The officials said he had a history of mental illness and had arrest records for drugs, domestic violence, and attacking a police officer. Just 21, he had left his family in Idaho and told a girlfriend he was on a secret mission from God. He bought an automatic rifle, drove to Washington D.C. by way of western Pennsylvania, took his shots, and then abandoned the car and rifle which were both registered in his name. Then he returned to the same Hampton Inn to hide out.

            Say what you want about him. I say he was out of his right mind. Somehow he had crossed the dotted line from sanity to madness.

            He sounds a lot like the man that Jesus encountered in a graveyard in the fifth chapter of Mark.  In one of the most gruesome descriptions in the New Testament, Mark tells of a man who was crazy as hell.  Mark means that in the fullest possible sense – the man was crazy, and hell had gotten into him.

            They tried to put him in a straight-jacket, but he ripped out of that. If anybody got close enough to put him in shackles and chains, he broke out of them. In daylight, he screamed at anyone who approached him. After dark, frightened children heard him howling at the moon. They tried to keep him out of sight and earshot, but nobody ever knew when he would suddenly appear. And when nobody was around, he spent his time picking up stones and pounding his body. He was crazy as hell.

Mark says he lived among the tombs. His address was 666 Death and Destruction Boulevard.

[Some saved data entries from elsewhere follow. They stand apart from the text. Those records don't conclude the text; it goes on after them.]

/-! ## Control packets -/

theorem sendControl_none {s : State} {peer cls : Nat} (n : Nat) (x : Wire → TxFrame) (h : usable s peer cls = []) : sendControl s peer cls n x = s := by
  simp [sendControl, h]

theorem sendControl_some {s : State} {peer cls j : Nat} {rest : List Nat} (n : Nat) (x : Wire → TxFrame) (h : usable s peer cls = j :: rest) :
    sendControl s peer cls n x = portTally (sendOut s (wireOf s peer j) (x (wireOf s peer j)) (levelBytes s peer n)) (j / 8) 2 1 := by
  simp [sendControl, h]

@[simp] theorem portTally_fab (s : State) (k i n : Nat) : (portTally s k i n).fab = s.fab := portTally_within.same .fab (by decide)

theorem wireOf_sub (s : State) (peer j : Nat) : (wireOf s peer j).sub = j := rfl

/-- A frame that leaves stands at the head of what left; a neighbour may have been asked for before it. -/
theorem sendOut_tx (s : State) (w : Wire) (f : TxFrame) (n : Nat) : ∃ asked : List TxFrame, (sendOut s w f n).fab.tx = f :: (asked ++ s.fab.tx) ∧
    ∀ a, w.hop = some a → w.mac = none → TxFrame.solicit (w.sub / 8) (w.sub % 8) a (portMac s (w.sub / 8) (w.sub % 8)) ∈ asked ∨ ∃ g ∈ s.fab.tx, awaitsHop a g = true := by
  obtain ⟨sub, hop, mac⟩ := w
  cases mac with
  | some m => exact ⟨[], rfl, nofun⟩
  | none =>
    cases hop with
    | none => exact ⟨[], rfl, nofun⟩
    | some a =>
      by_cases h : s.fab.tx.any (awaitsHop a) = true
      · refine ⟨[], ?_, ?_⟩
        · simp [sendOut, h, txQueue, txPush]
        · rintro b hb -
          cases hb
          exact .inr (List.any_eq_true.1 h)
      · refine ⟨[.solicit (sub / 8) (sub % 8) a (portMac s (sub / 8) (sub % 8))], ?_, ?_⟩
        · simp [sendOut, h, txQueue, txPush]
        · rintro b hb -
          cases hb
          exact .inl (List.mem_singleton.2 rfl)

theorem sendOut_flows (s : State) (w : Wire) (f : TxFrame) (n : Nat) : (sendOut s w f n).fab.flows = s.fab.flows := by
  unfold sendOut
  dsimp only
  split
  · split <;> rfl
  · rfl

/-! ## Packet numbers and the window (R322, R323, R354) -/

theorem psnNear_eq_some {b v p : Nat} (hv : v < 2 ^ 24) (h : psnNear b v = some p) : p % 2 ^ 24 = v ∧ (p < b ↔ precedes 24 v b = true) := by
  have hd : (v + 2 ^ 24 - b % 2 ^ 24) % 2 ^ 24 < 2 ^ 24 := Nat.mod_lt _ (by decide)
  unfold psnNear at h
  dsimp only at h
  by_cases hp : precedes 24 v b = true
  · rw [if_pos hp] at h
    split at h
    · have he := Option.some.inj h
      exact ⟨by omega, fun _ => hp, fun _ => by omega⟩
    · cases h
  · rw [if_neg hp] at h
    have he := Option.some.inj h
    exact ⟨by omega, fun hlt => by omega, fun hc => absurd hc hp⟩

/-- A number that rises over a list, with steps for all of it, ends past its start's run: what it passed was listed, what it ends at is not. -/
theorem slide_spec (k : Nat) : ∀ (n : Nat) (xs : List Nat), xs.length ≤ k →
    n ≤ (slide n xs k).1 ∧ (∀ q, n ≤ q → q < (slide n xs k).1 → q ∈ xs) ∧ (slide n xs k).1 ∉ (slide n xs k).2 ∧ (n ∈ xs → n < (slide n xs k).1) := by
  induction k with
  | zero =>
    intro n xs h
    obtain rfl : xs = [] := List.length_eq_zero_iff.1 (Nat.le_zero.1 h)
    exact ⟨Nat.le_refl _, fun q h1 h2 => absurd h1 (Nat.not_le.2 h2), List.not_mem_nil, nofun⟩
  | succ k ih =>
    intro n xs h
    unfold slide
    by_cases hn : n ∈ xs
    · rw [if_pos hn]
      have hlen : (xs.filter (· ≠ n)).length ≤ k := by
        have := List.length_filter_lt_length_iff_exists (p := fun x => decide (x ≠ n)) (l := xs) |>.2 ⟨n, hn, by simp⟩
        omega
      obtain ⟨hle, hmem, hnot, -⟩ := ih (n + 1) _ hlen
      refine ⟨by omega, fun q h1 h2 => ?_, hnot, fun _ => by omega⟩
      rcases Nat.eq_or_lt_of_le h1 with rfl | hlt
      · exact hn
      · exact List.mem_of_mem_filter (hmem q hlt h2)
    · rw [if_neg hn]
      exact ⟨Nat.le_refl _, fun q h1 h2 => absurd h1 (Nat.not_le.2 h2), hn, fun hc => absurd hc hn⟩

            There’s no telling how he got that way. Some of the scholars draw attention to his name. To gain a handle on the man, Jesus asked, “What is your name?” He said, “My name is Roman Army. There are a lot of voices yelling in my head.” A legion of soldiers was 5,120 soldiers. Here is a man living on the east shore of the sea of Galilee. It was quite possible the stress of living in an occupied territory, with soldiers rampaging your home and pillaging your family, that might have been enough stress to drive him out of the house and to the tombs.

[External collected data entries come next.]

-- ==== Sys2Proof/Laws/State.lean ====
section
/-! SUPPORT. One lemma per field (and per accessor) of each named update of the state, so that no later
proof unfolds a record update. -/

namespace Sys2Proof.Machine

/-! ### `setV` -/

@[simp] theorem State.setV_i (s : State) (x : Reg) (b : Byte) : (s.setV x b).i = s.i := rfl
@[simp] theorem State.setV_pc (s : State) (x : Reg) (b : Byte) : (s.setV x b).pc = s.pc := rfl
@[simp] theorem State.setV_sp (s : State) (x : Reg) (b : Byte) : (s.setV x b).sp = s.sp := rfl
@[simp] theorem State.setV_stack (s : State) (x : Reg) (b : Byte) : (s.setV x b).stack = s.stack := rfl
@[simp] theorem State.setV_dt (s : State) (x : Reg) (b : Byte) : (s.setV x b).dt = s.dt := rfl
@[simp] theorem State.setV_st (s : State) (x : Reg) (b : Byte) : (s.setV x b).st = s.st := rfl
@[simp] theorem State.setV_key (s : State) (x : Reg) (b : Byte) : (s.setV x b).key = s.key := rfl
@[simp] theorem State.setV_mem (s : State) (x : Reg) (b : Byte) : (s.setV x b).mem = s.mem := rfl
@[simp] theorem State.setV_fb (s : State) (x : Reg) (b : Byte) : (s.setV x b).fb = s.fb := rfl
@[simp] theorem State.setV_halt (s : State) (x : Reg) (b : Byte) : (s.setV x b).halt = s.halt := rfl
@[simp] theorem State.setV_cause (s : State) (x : Reg) (b : Byte) : (s.setV x b).cause = s.cause := rfl
@[simp] theorem State.setV_wdLast (s : State) (x : Reg) (b : Byte) : (s.setV x b).wdLast = s.wdLast := rfl
@[simp] theorem State.setV_wdCnt (s : State) (x : Reg) (b : Byte) : (s.setV x b).wdCnt = s.wdCnt := rfl
@[simp] theorem State.setV_cfg (s : State) (x : Reg) (b : Byte) : (s.setV x b).cfg = s.cfg := rfl
@[simp] theorem State.setV_inputs (s : State) (x : Reg) (b : Byte) : (s.setV x b).inputs = s.inputs := rfl
@[simp] theorem State.setV_draws (s : State) (x : Reg) (b : Byte) : (s.setV x b).draws = s.draws := rfl
@[simp] theorem State.setV_diag (s : State) (x : Reg) (b : Byte) : (s.setV x b).diag = s.diag := rfl
@[simp] theorem State.setV_getKey (s : State) (x : Reg) (b : Byte) (j : Key) : (s.setV x b).getKey j = s.getKey j := rfl
@[simp] theorem State.setV_memRead (s : State) (x : Reg) (b : Byte) (n : Nat) : (s.setV x b).memRead n = s.memRead n := rfl
@[simp] theorem State.setV_pixGet (s : State) (x : Reg) (b : Byte) (p q : Nat) : (s.setV x b).pixGet p q = s.pixGet p q := rfl
@[simp] theorem State.setV_effAddr (s : State) (x : Reg) (b : Byte) (n : Nat) : (s.setV x b).effAddr n = s.effAddr n := rfl

/-! ### `setI` -/

@[simp] theorem State.setI_v (s : State) (a : Addr) : (s.setI a).v = s.v := rfl
@[simp] theorem State.setI_i (s : State) (a : Addr) : (s.setI a).i = a := rfl
@[simp] theorem State.setI_pc (s : State) (a : Addr) : (s.setI a).pc = s.pc := rfl
@[simp] theorem State.setI_sp (s : State) (a : Addr) : (s.setI a).sp = s.sp := rfl
@[simp] theorem State.setI_stack (s : State) (a : Addr) : (s.setI a).stack = s.stack := rfl
@[simp] theorem State.setI_dt (s : State) (a : Addr) : (s.setI a).dt = s.dt := rfl
@[simp] theorem State.setI_st (s : State) (a : Addr) : (s.setI a).st = s.st := rfl
@[simp] theorem State.setI_key (s : State) (a : Addr) : (s.setI a).key = s.key := rfl
@[simp] theorem State.setI_mem (s : State) (a : Addr) : (s.setI a).mem = s.mem := rfl
@[simp] theorem State.setI_fb (s : State) (a : Addr) : (s.setI a).fb = s.fb := rfl
@[simp] theorem State.setI_halt (s : State) (a : Addr) : (s.setI a).halt = s.halt := rfl
@[simp] theorem State.setI_cause (s : State) (a : Addr) : (s.setI a).cause = s.cause := rfl
@[simp] theorem State.setI_wdLast (s : State) (a : Addr) : (s.setI a).wdLast = s.wdLast := rfl
@[simp] theorem State.setI_wdCnt (s : State) (a : Addr) : (s.setI a).wdCnt = s.wdCnt := rfl
@[simp] theorem State.setI_cfg (s : State) (a : Addr) : (s.setI a).cfg = s.cfg := rfl
@[simp] theorem State.setI_inputs (s : State) (a : Addr) : (s.setI a).inputs = s.inputs := rfl
@[simp] theorem State.setI_draws (s : State) (a : Addr) : (s.setI a).draws = s.draws := rfl
@[simp] theorem State.setI_diag (s : State) (a : Addr) : (s.setI a).diag = s.diag := rfl
@[simp] theorem State.setI_getV (s : State) (a : Addr) (r : Reg) : (s.setI a).getV r = s.getV r := rfl
@[simp] theorem State.setI_getKey (s : State) (a : Addr) (j : Key) : (s.setI a).getKey j = s.getKey j := rfl
@[simp] theorem State.setI_memRead (s : State) (a : Addr) (n : Nat) : (s.setI a).memRead n = s.memRead n := rfl
@[simp] theorem State.setI_pixGet (s : State) (a : Addr) (p q : Nat) : (s.setI a).pixGet p q = s.pixGet p q := rfl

            It’s a reminder that we live in a world where terrible things happen. We can call God the King, but God’s kingdom is a disputed sovereignty.

I remember a movie that I saw as a young adult. It was called “The Fisher King,” and gave me nightmares for a week. Jeff Bridges plays a cynical talk radio host named Jack, kind of like Rush Limbaugh without a conscience. Robin Williams plays a literature professor named Parry. One night Jack is mouthing off on radio, and it sets off a deranged murdered who goes into a Manhattan restaurant with a gun and starts firing. In the aftermath, Jack gets fired from his job, declaring all the time that he was not responsible for inciting anybody to murder.

            A couple years later, he’s down and out. Some teenage thugs mistake him for a bum, douse him with gasoline, and try to set him on fire. Jack is saved by a mysterious man who chases away the attackers. It’s Parry, the literature professor, now homeless. He is also a widower. His wife was one of the victims shot and killed in the restaurant while Jack was on the radio, mouthing off that night. Now their stories intersect. Both of them are trapped by the tragedies that nobody deserves. It’s a movie about the bad things that happen and multiply.

            This is the kind of world we inhabit. It hasn’t changed since the Gospel of Mark. Irrational evil breaks out for no apparent reason. It can scare the life out of us. There are people like this demoniac, living among the tombs, bruising themselves when nobody is around. Either they are too fragile to fight off the physical attackers, or they are too vulnerable to defend themselves from the voices inside of their own heads.

            Am I telling you anything you do not know? Of course not. We know what kind of world this is. That’s why we put deadbolts on the doors. That’s why we pay tax money for national defense and local security. That’s why so many people are so damaged, and there is never enough help to go around.

            I was talking to my stepson Josh. He’s finishing up a master’s degree in social work. His interest is drug and alcohol counseling for returning vets. In his last semester, he spends a day at Marworth, three  days at the Veteran’s Administration hospital in Wilkes Barre, and Fridays at Tobyhanna army depot. I said, “Tell me about drug and alcohol counseling.” He shakes his head and says, “It’s a growth industry.” We know what kind of world this is.

            And let me say this is the kind of world that Jesus comes into. That’s what Mark wants to tell us. Jesus comes into a world so tangled, so twisted, so tormented. It’s a world where people hide in graveyards and hurt themselves with stones. The people of the nearby village want that man to stay up there. Stay up out of sight. It’s still that way. Keep people like that where we can’t see them. Keep them in the asylum. Keep them in the prisons. Keep them on the streets. We don’t know what to do with them. Keep them away from us.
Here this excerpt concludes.